ENGLEWOOD, Colo. — NFL Commissioner Roger Goodell says teams aren’t blackballing Colin Kaepernick for kneeling during the national anthem last year.

“No, teams make decisions (based) on what’s in the best interest of their team … and they make those decisions individually,” Goodell said Thursday following his appearance at a forum with about 200 fans at the Denver Broncos’ indoor practice facility.

Kaepernick, who opted out of his contract with the 49ers on March 3, has drawn interest from Seattle and Baltimore but remains unemployed a year after throwing for 16 touchdowns and four interceptions in 11 games. Several teams have signed lesser backups without giving Kaepernick a call.

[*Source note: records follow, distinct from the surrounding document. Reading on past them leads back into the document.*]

/-! ## Refusals (R40) -/

/-- Every command has a meaning: it ends in a next state or in the model fault. -/
theorem exec_ne_refused (i : Instr) (s : State) (e : Refusal) : exec i s ≠ .refused e := by
  cases i with
  | config => simp only [exec, execConfig]; split_ifs <;> nofun
  | receive =>
    simp only [exec, execReceive]
    split
    · nofun
    · split <;> nofun
  | emit => simp only [exec, execEmit]; split_ifs <;> nofun
  | connect c => simp only [exec, execConnect]; split_ifs <;> nofun
  | disconnect c => simp only [exec, execDisconnect]; split_ifs <;> nofun

theorem performCommand_ne_refused (s : State) (w : Word) (e : Refusal) : performCommand s w ≠ .refused e := by
  unfold performCommand
  split
  · nofun
  · exact exec_ne_refused _ _ _

theorem hostRead_refused_iff {s : State} {width off : Nat} :
    (∃ e, hostRead s width off = .refused e) ↔ ¬∃ r, admission s.params .read width off = .ok r := by
  unfold hostRead
  cases ha : admission s.params .read width off with
  | error e => simp
  | ok r =>
    cases r with
    | cmd =>
      obtain ⟨-, -, -, hd⟩ := admission_eq_ok.1 ha
      cases hd
    | _ => simp

theorem hostWrite_refused_iff {s : State} {width off : Nat} {v : Word} :
    (∃ e, hostWrite s width off v = .refused e) ↔ ¬∃ r, admission s.params .write width off = .ok r := by
  unfold hostWrite
  cases ha : admission s.params .write width off with
  | error e => simp
  | ok r =>
    cases r with
    | outbuf =>
      obtain ⟨-, -, -, hd⟩ := admission_eq_ok.1 ha
      cases hd
    | cmd => simp [performCommand_ne_refused]
    | _ => simp

/-- Settles O37: an access is refused exactly if it is not admitted, since every command has a meaning. -/
theorem accessesRefusedExactly : Obligations.AccessesRefusedExactly := by
  intro s width off addr v h
  refine ⟨?_, ?_, fun hlt => ?_⟩
  · rw [← admitted_read_iff h, ← hostRead_refused_iff]
    simp [hostAccess]
  · rw [← admitted_write_iff, ← hostWrite_refused_iff (v := v)]
    simp [hostAccess]
  · have hoff : offsetOf s.params addr = none := if_neg (Nat.not_le.2 hlt)
    simp [hostAccess, hoff]

/-! ## What host accesses change -/

theorem offsetOf_eq_some {p : Config.Params} {addr off : Nat} (h : offsetOf p addr = some off) :
    addr = p.base + off := by
  unfold offsetOf at h
  split_ifs at h with hb
  have := Option.some.inj h
  omega

theorem hostAccess_read_cases {s t : State} {width addr : Nat} (h : hostAccess s (.read width addr) = .next t) :
    ∃ off, addr = s.params.base + off ∧ hostRead s width off = .next t := by
  simp only [hostAccess] at h
  split at h
  · cases h
  · next off ho => exact ⟨off, offsetOf_eq_some ho, h⟩

theorem hostAccess_write_cases {s t : State} {width addr : Nat} {v : Word}
    (h : hostAccess s (.write width addr v) = .next t) :
    ∃ off, addr = s.params.base + off ∧ hostWrite s width off v = .next t := by
  simp only [hostAccess] at h
  split at h
  · cases h
  · next off ho => exact ⟨off, offsetOf_eq_some ho, h⟩

/-- Settles O43: a read that completes only observes. -/
theorem readsHaveNoSideEffect : Obligations.ReadsHaveNoSideEffect := by
  intro s t width addr h
  obtain ⟨off, -, hr⟩ := hostAccess_read_cases h
  obtain ⟨v, rfl⟩ := hostRead_cases hr
  exact ⟨_, rfl⟩

/-- No effect but a reset and a write of a register touches the read-write registers. -/
theorem sameStaging_of_stepEffect {s t : State} (h : StepEffect s t) (hr : ¬ResetNext s) :
    SameStaging s t ∨ ∃ rest off r v, s.pending = .access (.write 32 (s.params.base + off) v) :: rest ∧
      ReadWriteAt r off ∧ t = regWrite (setPending s rest) r v := by
  cases h with
  | reset hp => exact absurd ⟨_, hp⟩ hr
  | register hp hmap hw => exact .inr ⟨_, _, _, _, hp, readWriteAt_of_regionOf hmap hw, rfl⟩
  | _ => exact .inl (by simp [SameStaging, rxCommit])

theorem regRead_of_sameStaging {s t : State} (h : SameStaging s t) {r : Reg} {off : Nat} (hr : ReadWriteAt r off) :
    regRead t r = regRead s r := by
  obtain ⟨hsch, hspb, hminLo, hminHi, hmaxLo, hmaxHi, hlen⟩ := h
  rcases hr with ⟨rfl, -⟩ | ⟨rfl, -⟩ | ⟨rfl, -⟩ | ⟨rfl, -⟩ | ⟨rfl, -⟩ | ⟨rfl, -⟩ | ⟨rfl, -⟩ <;> assumption

theorem regRead_setPending (s : State) (l : List Input) (r : Reg) : regRead (setPending s l) r = regRead s r := by
  cases r <;> rfl

/-- Settles O39: a register write stores its value in its register, which stands at one offset. -/
theorem stagingChangesByOwnWriteOnly : Obligations.StagingChangesByOwnWriteOnly := by
  intro s t r off hat h hr
  rcases sameStaging_of_stepEffect (stepEffect_of_step h) hr with hsame | ⟨rest, off', r', v, hp, hat', rfl⟩
  · exact .inl (regRead_of_sameStaging hsame hat)
  · obtain ⟨-, -, hw⟩ := mapped_of_readWriteAt hat' s.params
    rw [regRead_regWrite _ hw, regRead_setPending]
    by_cases e : r = r'
    · subst e
      exact .inr ⟨rest, by rw [if_pos rfl, hp, readWriteAt_unique hat hat']⟩
    · exact .inl (if_neg e)

/-! ## The stored output under a host write (R55) -/

theorem outSamplesFrom_congr {m m' : Memory} {a : Nat} (h : ∀ x, a ≤ x → Memory.read m x = Memory.read m' x)
    (n : Nat) : outSamplesFrom m a n = outSamplesFrom m' a n := by
  rw [outSamplesFrom_eq, outSamplesFrom_eq]
  refine List.map_congr_left fun j _ => sampleOfBytes_congr fun i _ => ?_
  rw [h _ (by omega)]

/-- A word of BITBUF lies below OUTBUF whole. -/
theorem storedOutput_bitbufWrite {s : State} (h : s.params.Legal) {off : Nat} (v : Word) (ha : off % 4 = 0)
    (hu : off < bitbufBase + s.params.maxBits / 8) : storedOutput (bitbufWrite s off v) = storedOutput s := by
  have hword : off + 4 ≤ outbufBase := by
    have := bitbuf_below_outbuf h
    unfold outbufBase at this ⊢
    omega
  refine outSamplesFrom_congr (fun x hx => read_write_of_notMem _ _ _ (.inr ?_)) _
  rw [length_wordBytes]
  omega

/-- Settles O44: the write is that of a register or of a BITBUF word. -/
theorem hostWritesLeaveOutput : Obligations.HostWritesLeaveOutput := by
  intro s t addr v hlegal hne h
  obtain ⟨off, rfl, hx⟩ := hostAccess_write_cases h
  obtain ⟨-, ha, ⟨rfl, -⟩ | ⟨r, -, -, rfl⟩ | ⟨-, hu, rfl⟩⟩ := hostWrite_cases hx
  · exact absurd rfl hne
  · simp [storedOutput, SameActive]
  · exact ⟨rfl, storedOutput_bitbufWrite hlegal v ha hu, rfl, rfl, ⟨rfl, rfl, rfl, rfl, rfl, rfl⟩, rfl⟩

end Sys2Proof.Machine
end

section
/-! PROOFS. The words of BITBUF and OUTBUF as the host accesses them (R43 to R47), and what a RECEIVE reads: O11,
O40, O41, O42, O45. -/

namespace Sys2Proof.Machine

open Sys2Proof.Safety

/-! ## Host accesses to a buffer -/

theorem hostAccess_write_bitbuf {s : State} {off : Nat} (v : Word) (ha : off % 4 = 0) (hl : bitbufBase ≤ off)
    (hu : off < bitbufBase + s.params.maxBits / 8) :
    hostAccess s (.write 32 (s.params.base + off) v) = .next (bitbufWrite s off v) := by
  have := (admission_eq_ok (dir := .write)).2 ⟨rfl, ha, regionOf_of_bitbuf hl hu, rfl⟩
  simp [hostAccess, hostWrite, this]

theorem hostAccess_read_bitbuf {s : State} {off : Nat} (ha : off % 4 = 0) (hl : bitbufBase ≤ off)
    (hu : off < bitbufBase + s.params.maxBits / 8) :
    hostAccess s (.read 32 (s.params.base + off)) = .next (observe s off (wordRead s.mem s.draws off)) := by
  have := (admission_eq_ok (dir := .read)).2 ⟨rfl, ha, regionOf_of_bitbuf hl hu, rfl⟩
  simp [hostAccess, hostRead, this]

theorem hostAccess_read_outbuf {s : State} (h : s.params.Legal) {off : Nat} (ha : off % 4 = 0) (hl : outbufBase ≤ off)
    (hu : off < outbufBase + 8 * s.params.maxSamples) :
    hostAccess s (.read 32 (s.params.base + off)) = .next (observe s off (outbufWord s off)) := by
  have := (admission_eq_ok (dir := .read)).2 ⟨rfl, ha, regionOf_of_outbuf h hl hu, rfl⟩
  simp [hostAccess, hostRead, this]

/-- Word `w` of BITBUF lies at an aligned offset inside BITBUF. -/
theorem bitbuf_word_mapped {p : Config.Params} {w : Nat} (hw : w < p.maxBits / 32) :
    (bitbufBase + 4 * w) % 4 = 0 ∧ bitbufBase ≤ bitbufBase + 4 * w ∧
      bitbufBase + 4 * w < bitbufBase + p.maxBits / 8 := by
  unfold bitbufBase
  omega

/-- Settles O40: the write stores the four bytes of the word. -/
theorem bitbufWriteLaysOutBits : Obligations.BitbufWriteLaysOutBits := by
  intro s w v hw
  obtain ⟨ha, hl, hu⟩ := bitbuf_word_mapped hw
  refine ⟨bitbufWrite s (bitbufBase + 4 * w) v, ?_, bitRead_write_word s.mem w v, fun a h => ?_, rfl⟩
  · rw [Nat.add_assoc]
    exact hostAccess_write_bitbuf v ha hl hu
  · exact read_write_of_notMem _ _ _ (by rw [length_wordBytes]; exact h)

/-! ## The bits of a word that is read -/

theorem getLsbD_wordOfBytes (b : Nat → Byte) {q r : Nat} (hq : q < 4) (hr : r < 8) :
    (wordOfBytes b).getLsbD (8 * q + r) = (b q).getLsbD r := by
  simp only [wordOfBytes, BitVec.getLsbD_append]
  interval_cases q <;> simp (disch := omega) only [if_pos, if_neg] <;> congr 1 <;> omega

theorem getLsbD_wordRead (m : Memory) (draw off : Nat) {q r : Nat} (hq : q < 4) (hr : r < 8) :
    (wordRead m draw off).getLsbD (8 * q + r) =
      ((Memory.read m (off + q)).getD (Config.freeByte draw (off + q))).getLsbD r := getLsbD_wordOfBytes _ hq hr

/-- A written bit of BITBUF stands at its place in its word (R43, R44). -/
theorem getLsbD_wordRead_of_bitRead {m : Memory} {w b : Nat} {x : Bool} (hb : b < 32)
    (h : bitRead m (32 * w + b) = some x) (draw : Nat) :
    (wordRead m draw (bitbufBase + 4 * w)).getLsbD b = x := by
  have hbyte : bitbufBase + (32 * w + b) / 8 = bitbufBase + 4 * w + b / 8 := by omega
  have hbit : (32 * w + b) % 8 = b % 8 := by omega
  obtain ⟨y, hy, rfl⟩ := Option.map_eq_some_iff.1 h
  have hword := getLsbD_wordRead m draw (bitbufBase + 4 * w) (q := b / 8) (r := b % 8) (by omega) (by omega)
  rwa [Nat.div_add_mod, ← hbyte, hy, ← hbit] at hword

/-- Settles O41: the read observes the word, and a written bit is no free draw. -/
theorem bitbufReadReturnsBits : Obligations.BitbufReadReturnsBits := by
  intro s w hw
  obtain ⟨ha, hl, hu⟩ := bitbuf_word_mapped hw
  refine ⟨wordRead s.mem s.draws (bitbufBase + 4 * w), ?_, fun b x hb h => getLsbD_wordRead_of_bitRead hb h _⟩
  rw [Nat.add_assoc]
  exact hostAccess_read_bitbuf ha hl hu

Goodell demurred when asked if he thought Kaepernick should be in the league based strictly on his talent.

“There are other people who make those evaluations and that’s a decision that those teams all make individually,” Goodell said. “It’s not one that I would make as a commissioner.”

Colin Kaepernick

Kaepernick drew significant backlash last year after kneeling during the national anthem and saying he could not show pride in a flag of a country that he believes oppresses blacks and other minorities.

During the forum, one fan suggested Kaepernick’s prolonged protest was the reason for the decline in the NFL’s television ratings last year.

Goodell responded by saying TV ratings are down across sports and entertainment because of changing viewership patterns and methods. He also said he encourages players to be “active in their communities because I think they are leaders in their communities, I think they have a voice and they should express it. And I think it’s important for them to do it responsibly.”

Goodell used Broncos linebacker Brandon Marshall as a good example.

Marshall, who was a teammate of Kaepernick’s at Nevada, knelt for seven games, then ended his protest after Denver police changed their use-of-force policy.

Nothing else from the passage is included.